It's my first time trying to implement elastic net algorithm on microarray data and I'm facing some issues.
My dataset DATA
is a data frame that is consisted by 72 observations (rows) and 18703 predictors (columns). Observations are stored as the 18704th column in the data frame and are in replicates like the following.
DATA["classes"] = c( rep("A",10),
rep("B",13),
rep("C",3),
rep("D",10),
rep("E",10),
rep("F",10),
rep("G",10),
rep("H",3),
rep("I",3))
The way I'm trying to execute the elastic net is the following
# Random Sampling with 70-30% for training and validation respectively
y = z = 0
while(y != 9 || z != 9){
sample = sample(x = 1:nrow(DATA) , size = 0.7 * nrow(DATA) )
train = DATA[sample,]
test = DATA[-sample,]
y = length(unique(train$classes))
z = length(unique(test$classes))
}
# Execute the glmnet CV
y = as.factor(train$classes)
cvfit = cv.glmnet(train[,-18704], y, family="multinomial", alpha=0.9)

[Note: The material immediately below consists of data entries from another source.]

-- ==== Sys2Proof/Safety.lean ====
section
/-! DEFINITION. What a safe step is, the invariant of every step, and the words the statements use. -/

namespace Sys2Proof.Machine

/-- A step that neither faults nor is refused. -/
def Safe (s : State) : Prop := ∃ t, step s = .next t

/-- The invariant of every step: memory keeps the canonical form. -/
def Inv (s : State) : Prop := Memory.wf s.mem = true

/-- The command completes, and its next state has the property. -/
def Done (i : Instr) (s : State) (P : State → Prop) : Prop := ∃ t, exec i s = .next t ∧ P t

/-- The command answers an operation record with its abort code (0: accepted) from a state with the property. -/
def Answers (i : Instr) (s : State) (slot op index sub abort : Nat) (P : State → Prop) : Prop :=
  ∃ u, exec i s = .next (u.answer slot op index sub abort) ∧ P u

/-- A record from a key slot passes the checks of R321 that come before the owner's own. -/
def Accepts (s : State) (slot op index sub : Nat) : Prop :=
  ∃ a, s.authority slot = some a ∧ s.mopCheck a op index sub = none

/-- A whole value of a WRITE has its object's size, lies in its range and comes when its class admits it (R303, R304). -/
def WriteFits (s : State) (index sub : Nat) (v : Value) : Prop :=
  ∃ r, objectRow index sub = some r ∧ ¬ (r.access = .rws ∧ s.tick.running = true) ∧
    match v with
    | .num n => r.type.isBytes = false ∧ n < 2 ^ (8 * r.type.size) ∧ inRange r index n = true
    | .bytes b => r.type.isBytes = true ∧ r.min ≤ (b.length : Int) ∧ (b.length : Int) ≤ r.max

/-- The WRITE is accepted from a state with the property and answered with its flags: 0 in force, 1 pending, 4 staged. -/
def Wrote (i : Instr) (s : State) (slot index sub flags : Nat) (P : State → Prop) : Prop :=
  ∃ u, exec i s = .next (u.answerWrite slot index sub flags) ∧ P u

/-! ## Pens -/

/-- Pen p runs r, which has not ended, its PC lies in the image, and nothing holds it (R44, R69). -/
def Runs (s : State) (p : Nat) (r : Run) : Prop :=
  (s.pen p).run = some r ∧ r.ended = none ∧ (s.pen p).pc < r.ninstr ∧ s.penHeld p = false

/-- Pen p issues an instruction word of a form: it runs r, the word passes R65 and R66, and no view operand waits for a pending write
(R118). -/
def Issues (s : State) (p : Nat) (r : Run) (f : Form) (w : PenWord) : Prop :=
  Runs s p r ∧ wordEncoded f w = true ∧ wordKinds f w = true ∧ s.viewWaits p f w = false

/-- Each pen instruction with what its opcode makes of the word's fields (Table 04.7). -/
def penCommands (p : Fin 1024) (w : PenWord) : List (Instr × Form) :=
  [(.nop p w, {}),
   (.endJob p w, {}),
   (.br p w, {}),
   (.brc p w, { a := 4, b := 4, cnds := 8 }),
   (.loop p w, { d := 4 }),
   (.trap p w, {}),
   (.trd p w, { d := 4, modOk := fun m => m ≤ 5 }),
   (.fence p w, { modOk := fun m => m ≤ 7 }),
   (.twait p w, { a := 12 }),
   (.sli p w, { d := 4 }),
   (.salu p w, { d := 4, a := 4, b := 12, modOk := fun m => m ≤ 10 }),
   (.sld p w, { d := 4, a := 4, modOk := fun m => m ≤ 1 }),
   (.sst p w, { a := 4, b := 4, modOk := fun m => m ≤ 1 }),
   (.sfp p w, { d := 4, a := 4, b := 12, modOk := fun m => m ≤ 5 }),
   (.vset p w, { d := 1, a := 4, modOk := fun m => m ≤ 11 }),
   (.vadv p w, { d := 1, a := 4, b := 4 }),
   (.vld p w, { d := 1, a := 4 }),
   (.bld p w, { a := 4, b := 4, modOk := fun m => m ≤ 1 }),
   (.take p w, {}),
   (.bst p w, { a := 1, b := 4 }),
   (.emit p w, {}),
   (.tokw p w, { a := 4, b := 4, c := 4 }),
   (.mma p w, { d := 2, a := 1, b := 1, modOk := fun m => m ≤ 1 }),
   (.aclr p w, { d := 2 }),
   (.vop p w, { d := 3, a := 15, b := 15, modOk := fun m => m ≤ 4 }),
   (.vfma p w, { d := 3, a := 15, b := 15, c := 15 }),
   (.vun p w, { d := 3, a := 15, modOk := fun m => m ≤ 6 }),
   (.vsel p w, { d := 3, a := 15, b := 15, c := 15, cnds := 6 }),
   (.cvt p w, { d := 3, a := 3 }),
   (.red p w, { d := 1, a := 3, modOk := fun m => m ≤ 15 && m % 4 != 3 }),
   (.csum p w, { d := 1, a := 3 }),
   (.find p w, { d := 4, a := 1, b := 15, cnds := 6 }),
   (.topk p w, { d := 1, a := 1, b := 12, c := 1 }),
   (.gath p w, { d := 1, a := 1, b := 1 }),
   (.scat p w, { d := 1, a := 1, b := 1 }),
   (.osm p w, { d := 2, a := 1, b := 1, c := 1 }),
   (.rng p w, { d := 1, a := 4, b := 4, c := 4 }),
   (.rchk p w, { a := 3, b := 12, c := 4, modOk := fun m => m ≤ 7 })]

/-- From s to t nothing but pen p changed. -/
def OnlyPen (p : Nat) (s t : State) : Prop := { t with pens := s.pens } = s ∧ ∀ k, k ≠ p → t.pen k = s.pen k

/-- Pen p's run in t ended at its PC with an exception (R89). -/
def Raised (s t : State) (p : Nat) (r : Run) (code : Nat) (detail : BitVec 64) : Prop :=
  t.pen p = { s.pen p with
    run := some { r with
      ended := some (.exc code (s.pen p).pc detail), endedAt := r.issued, acc := none
      record := r.record ++ [.exc code (s.pen p).pc] } }

end Sys2Proof.Machine
end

The thing now is that I'm getting this error that I cannot understand what it actually means.
Error in lognet(x, is.sparse, ix, jx, y, weights, offset, alpha, nobs, :
(list) object cannot be coerced to type 'double'
In addition: Warning message:
In lognet(x, is.sparse, ix, jx, y, weights, offset, alpha, nobs, :
one multinomial or binomial class has fewer than 8 observations; dangerous ground
Is this because the replications of each observation are not even (some have 10 and others 3 ) or is it something different ?
Also,while reading the documentation of the cv.glmnet
I couldn't understand what the nfolds argument stands for. So if anyone can explain this it would be very helpful.
Thanks in advance.